Red Velvet Cake Recipe
Red Velvet cake which is a very beautiful Bright Red coloured Cake iced with Cream Cheese. Traditionally this cake achieved the red colour due to the reaction between the acidic agent and the cocoa powder. But now food colouring is used to achieve more brighter colour. Beetroot is also used as a colouring agent in this cake. This is a extremely beautiful cake fit for any occasion.
If you like tea time cakes, then you must try some of our favorite cake recipes
For the Cake
- 75 grams Butter , softened
- 150 grams Caster Sugar
- 1/2 teaspoon Vanilla Extract
- 2 Whole Eggs , separated
- 125 grams All Purpose Flour (Maida)
- 12 grams Corn flour
- 1/2 teaspoon Baking powder
- 1 tablespoon Cocoa Powder
- 125 ml Buttermilk
- 1 tablespoons Red Food Color
- 1/2 teaspoon White vinegar
- 1/2 teaspoon Baking soda For the frosting
- 1 cup Britannia Cream Cheese
- 1 cup Heavy whipping cream
- 1/2 cup Icing Sugar
How to make Red Velvet Cake Recipe
To begin making the Red Velvet Cake Recipe, preheat the oven to 180°C.
Grease and line the sides of a 6″cake tin with parchment paper.
Cream the butter in the bowl of the stand mixer until creamy. Add the sugar and beat until the mixture is pale and fluffy. For about 3 minutes. Add the vanilla extract and the egg yolks, one by one, beating well after each addition till well combined. Do not over beat. That will curdle the mixture.
Sieve the flour, cornflour, baking powder and cocoa powder in a sieve resting on a plate.
Add the buttermilk with the food colouring and mix together. It should be very red, so add more if you need to.
Sift one-third of the dry ingredients into the butter and eggs mixture and fold until just combined, then pour in one-third of the buttermilk mixture and mix until just combined. Continue, combining a third at a time, until both are incorporated.
Whisk the egg whites and salt in a separate clean bowl until stiff peaks form. Add 1/3rd to the batter and mix. Add the remaining egg whites in three stages, folding them in gently with a spatula until just incorporated, without knocking off too much air from the egg whites.

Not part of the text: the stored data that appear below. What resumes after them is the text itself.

-- ==== Sys2Proof/Machine/Assembler.lean ====
section
/-! DEFINITION. The assembler of spec/30_encoding.md part 3: byte expressions and operation lines (R75), the pseudo-instructions and
their expansions (R76), and the text they are written as. It makes command bytes for the host to send; the step does not use it.
The choices R75 leaves open are in log entry 13. -/

namespace Sys2Proof.Machine

/-! ### Lines and their expansion -/

/-- `<bytes>` (R75). -/
inductive ByteExpr where
  /-- `[h, h, ...]`. -/
  | list (bs : List Byte)
  /-- A string literal of printable ASCII characters. -/
  | text (cs : List Char)
  /-- `rep(n, 0xNN)`. -/
  | rep (n : Nat) (b : Byte)
  /-- `x ++ y`. -/
  | cat (x y : ByteExpr)
  deriving DecidableEq, Repr

/-- A printable ASCII character. -/
def printable (c : Char) : Bool := decide (0x20 ≤ c.toNat) && decide (c.toNat ≤ 0x7E)

/-- The bytes an expression stands for; `none` for a string with a character that is not printable ASCII (R75, spec/00_scope.md
R11). -/
def ByteExpr.value : ByteExpr → Option (List Byte)
  | .list bs => some bs
  | .text cs => if cs.all printable then some (cs.map fun c => BitVec.ofNat 8 c.toNat) else none
  | .rep n b => some (List.replicate n b)
  | .cat x y =>
    match x.value, y.value with
    | some a, some b => some (a ++ b)
    | _, _ => none

/-- One line of assembler text: an operation (R75) or a pseudo-instruction (R76). -/
inductive AsmLine where
  | encode (e : ByteExpr)
  | feed (e : ByteExpr)
  | close
  | status
  | reset
  /-- `FEEDB 0xNN`. -/
  | feedByte (b : Byte)
  /-- `FEEDSPLIT s, k`. -/
  | feedSplit (e : ByteExpr) (k : Nat)
  /-- `LOOPBACK p`. -/
  | loopback (e : ByteExpr)
  deriving DecidableEq, Repr

/-- The chunks `s(i*k .. min((i+1)*k, |s|))` for i = 0 .. ⌈|s| / k⌉ − 1; the one empty chunk for the empty s (R76). -/
def splitChunks (s : List Byte) (k : Nat) : List (List Byte) :=
  if s = [] then [[]] else (List.range ((s.length + k - 1) / k)).map fun i => (s.drop (i * k)).take k

/-- The operations a line stands for; `none` where the assembler refuses it (R75, R76), or where the command port cannot express
an argument. -/
def AsmLine.expand (a : AsmLine) : Option (List Instr) :=
  let is : Option (List Instr) :=
    match a with
    | .encode e => e.value.map fun p => [.encode p]
    | .feed e => e.value.map fun c => [.feed c]
    | .close => some [.close]
    | .status => some [.status]
    | .reset => some [.reset]
    | .feedByte b => some [.feed [b]]
    | .feedSplit e k => if k = 0 then none else e.value.map fun s => (splitChunks s k).map .feed
    | .loopback e =>
      match e.value with
      | none => none
      | some p => if p.length > Config.maxPayload then none else some [.encode p, .feed (wireFrame p)]
  match is with
  | none => none
  | some l => if l.all Instr.wf then some l else none

/-! ### Text -/

/-- The words of a line. -/
inductive Token where
  | name (cs : List Char)
  /-- A decimal number. -/
  | dec (n : Nat)
  /-- `0x` and its digits. -/
  | hex (ds : List Nat)
  | str (cs : List Char)
  | lbracket | rbracket | lparen | rparen | comma | plusPlus
  deriving DecidableEq, Repr

/-- The value of a hexadecimal digit. -/
def hexDigit (c : Char) : Option Nat :=
  if decide (0x30 ≤ c.toNat) && decide (c.toNat ≤ 0x39) then some (c.toNat - 0x30)
  else if decide (0x41 ≤ c.toNat) && decide (c.toNat ≤ 0x46) then some (c.toNat - 0x41 + 10)
  else if decide (0x61 ≤ c.toNat) && decide (c.toNat ≤ 0x66) then some (c.toNat - 0x61 + 10)
  else none

/-- A decimal digit. -/
def isDec (c : Char) : Bool := decide (0x30 ≤ c.toNat) && decide (c.toNat ≤ 0x39)

/-- A letter of a mnemonic or of `rep`. -/
def isLetter (c : Char) : Bool :=
  (decide (0x41 ≤ c.toNat) && decide (c.toNat ≤ 0x5A)) || (decide (0x61 ≤ c.toNat) && decide (c.toNat ≤ 0x7A))

/-- The value of digits in a base, most significant first (spec/00_scope.md R9). -/
def digitsValue (base : Nat) (ds : List Nat) : Nat := ds.foldl (fun n d => n * base + d) 0

/-- The words of a line of at most `fuel` characters; a comment runs from `;` outside a string to the end (R75). -/
def lexLine : Nat → List Char → Option (List Token)
  | _, [] => some []
  | 0, _ => none
  | fuel + 1, c :: cs =>
    if c = ' ' ∨ c = '\t' then lexLine fuel cs
    else if c = ';' then some []
    else if c = '[' then (lexLine fuel cs).map (.lbracket :: ·)
    else if c = ']' then (lexLine fuel cs).map (.rbracket :: ·)
    else if c = '(' then (lexLine fuel cs).map (.lparen :: ·)
    else if c = ')' then (lexLine fuel cs).map (.rparen :: ·)
    else if c = ',' then (lexLine fuel cs).map (.comma :: ·)
    else if c = '+' then
      match cs with
      | '+' :: t => (lexLine fuel t).map (.plusPlus :: ·)
      | _ => none
    else if c = '"' then
      match cs.dropWhile (fun x => decide (x ≠ '"')) with
      | _ :: t => (lexLine fuel t).map (.str (cs.takeWhile (fun x => decide (x ≠ '"'))) :: ·)
      | [] => none
    else if c = '0' ∧ cs.head? = some 'x' then
      let body := cs.drop 1
      (lexLine fuel (body.dropWhile fun x => (hexDigit x).isSome)).map
        (.hex ((body.takeWhile fun x => (hexDigit x).isSome).filterMap hexDigit) :: ·)
    else if isDec c then
      (lexLine fuel (cs.dropWhile isDec)).map
        (.dec (digitsValue 10 ((c :: cs.takeWhile isDec).filterMap hexDigit)) :: ·)
    else if isLetter c then (lexLine fuel (cs.dropWhile isLetter)).map (.name (c :: cs.takeWhile isLetter) :: ·)
    else none

/-- A hexadecimal byte `0xNN`: two digits (R75). -/
def tokenByte : Token → Option Byte
  | .hex [a, b] => some (BitVec.ofNat 8 (a * 16 + b))
  | _ => none

/-- A number, decimal or hexadecimal (spec/00_scope.md R9). -/
def tokenNat : Token → Option Nat
  | .dec n => some n
  | .hex (d :: ds) => some (digitsValue 16 (d :: ds))
  | _ => none

/-- The bytes of a list after its opening bracket, at least one, up to its closing bracket. -/
def parseList : List Token → Option (List Byte × List Token)
  | t :: .rbracket :: rest => (tokenByte t).map fun b => ([b], rest)
  | t :: .comma :: rest =>
    match tokenByte t, parseList rest with
    | some b, some (bs, r) => some (b :: bs, r)
    | _, _ => none
  | _ => none

/-- A list, a string or a `rep`. -/
def parseAtom : List Token → Option (ByteExpr × List Token)
  | .lbracket :: .rbracket :: rest => some (.list [], rest)
  | .lbracket :: rest => (parseList rest).map fun r => (.list r.1, r.2)
  | .str cs :: rest => some (.text cs, rest)
  | .name ['r', 'e', 'p'] :: .lparen :: n :: .comma :: b :: .rparen :: rest =>
    match tokenNat n, tokenByte b with
    | some k, some v => some (.rep k v, rest)
    | _, _ => none
  | _ => none

/-- `<bytes>`: atoms joined by `++`, at most `fuel` of them (R75). -/
def parseExpr : Nat → List Token → Option (ByteExpr × List Token)
  | 0, _ => none
  | fuel + 1, ts =>
    match parseAtom ts with
    | some (x, .plusPlus :: rest) => (parseExpr fuel rest).map fun r => (.cat x r.1, r.2)
    | other => other

/-- An expression that is the whole rest of a line. -/
def wholeExpr (ts : List Token) : Option ByteExpr :=
  match parseExpr ts.length ts with
  | some (e, []) => some e
  | _ => none

/-- One line: nothing for a blank line, else one operation or pseudo-instruction (R75, R76). -/
def parseLine (cs : List Char) : Option (List AsmLine) :=
  match lexLine cs.length cs with
  | none => none
  | some [] => some []
  | some (.name ['E', 'N', 'C', 'O', 'D', 'E'] :: ts) => (wholeExpr ts).map fun e => [.encode e]
  | some (.name ['F', 'E', 'E', 'D'] :: ts) => (wholeExpr ts).map fun e => [.feed e]
  | some [.name ['C', 'L', 'O', 'S', 'E']] => some [.close]
  | some [.name ['S', 'T', 'A', 'T', 'U', 'S']] => some [.status]
  | some [.name ['R', 'E', 'S', 'E', 'T']] => some [.reset]
  | some [.name ['F', 'E', 'E', 'D', 'B'], t] => (tokenByte t).map fun b => [.feedByte b]
  | some (.name ['F', 'E', 'E', 'D', 'S', 'P', 'L', 'I', 'T'] :: ts) =>
    match parseExpr ts.length ts with
    | some (e, [.comma, t]) => (tokenNat t).map fun k => [.feedSplit e k]
    | _ => none
  | some (.name ['L', 'O', 'O', 'P', 'B', 'A', 'C', 'K'] :: ts) => (wholeExpr ts).map fun e => [.loopback e]
  | some _ => none

/-- The operations of a program, a list of lines; `none` if a line is refused. -/
def assemble : List AsmLine → Option (List Instr)
  | [] => some []
  | a :: rest =>
    match a.expand, assemble rest with
    | some is, some js => some (is ++ js)
    | _, _ => none

/-- The lines of a program's text. -/
def parseLines : List (List Char) → Option (List AsmLine)
  | [] => some []
  | l :: rest =>
    match parseLine l, parseLines rest with
    | some a, some b => some (a ++ b)
    | _, _ => none

/-- The command stream of a program, given line by line (R75: the text of an operation assembles to its command bytes). -/
def assembleText (lines : List (List Char)) : Option (List Byte) :=
  match parseLines lines with
  | none => none
  | some as =>
    match assemble as with
    | none => none
    | some is => some (is.flatMap encode)

end Sys2Proof.Machine
end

In a small bowl, mix the vinegar and baking soda until it bubbles up, then gently fold this into the batter.
Quickly pour the batter into the prepared tin and smooth the top. Bake in the oven for 25–30 minutes or until a skewer inserted into the middle comes out clean .
Rest the cake in the tin 15 minutes, then carefully remove the cake from the tin and cool it completely.
For the frosting, whip the heavy cream with 1/4 cup icing sugar till stiff peaks form.
Whip cream cheese with the remaining icing sugar in a separate bowl till smooth.
Fold in whipping cream and cream cheese together.
And now to assemble the Red Velvet cake. Slice the cake into three equal parts. Cut these slices equal to the diameter of the glass used for serving.
Layer the cake as the bottom most layer in the glass.
Pipe frosting on the cake evenly. Place the next slices of cake and repeat it with frosting. Top the Red Velvet Cake with some crumbs of the cake and serve.
Note: Instead of layers you can even crumble the cake and layer it in the glass.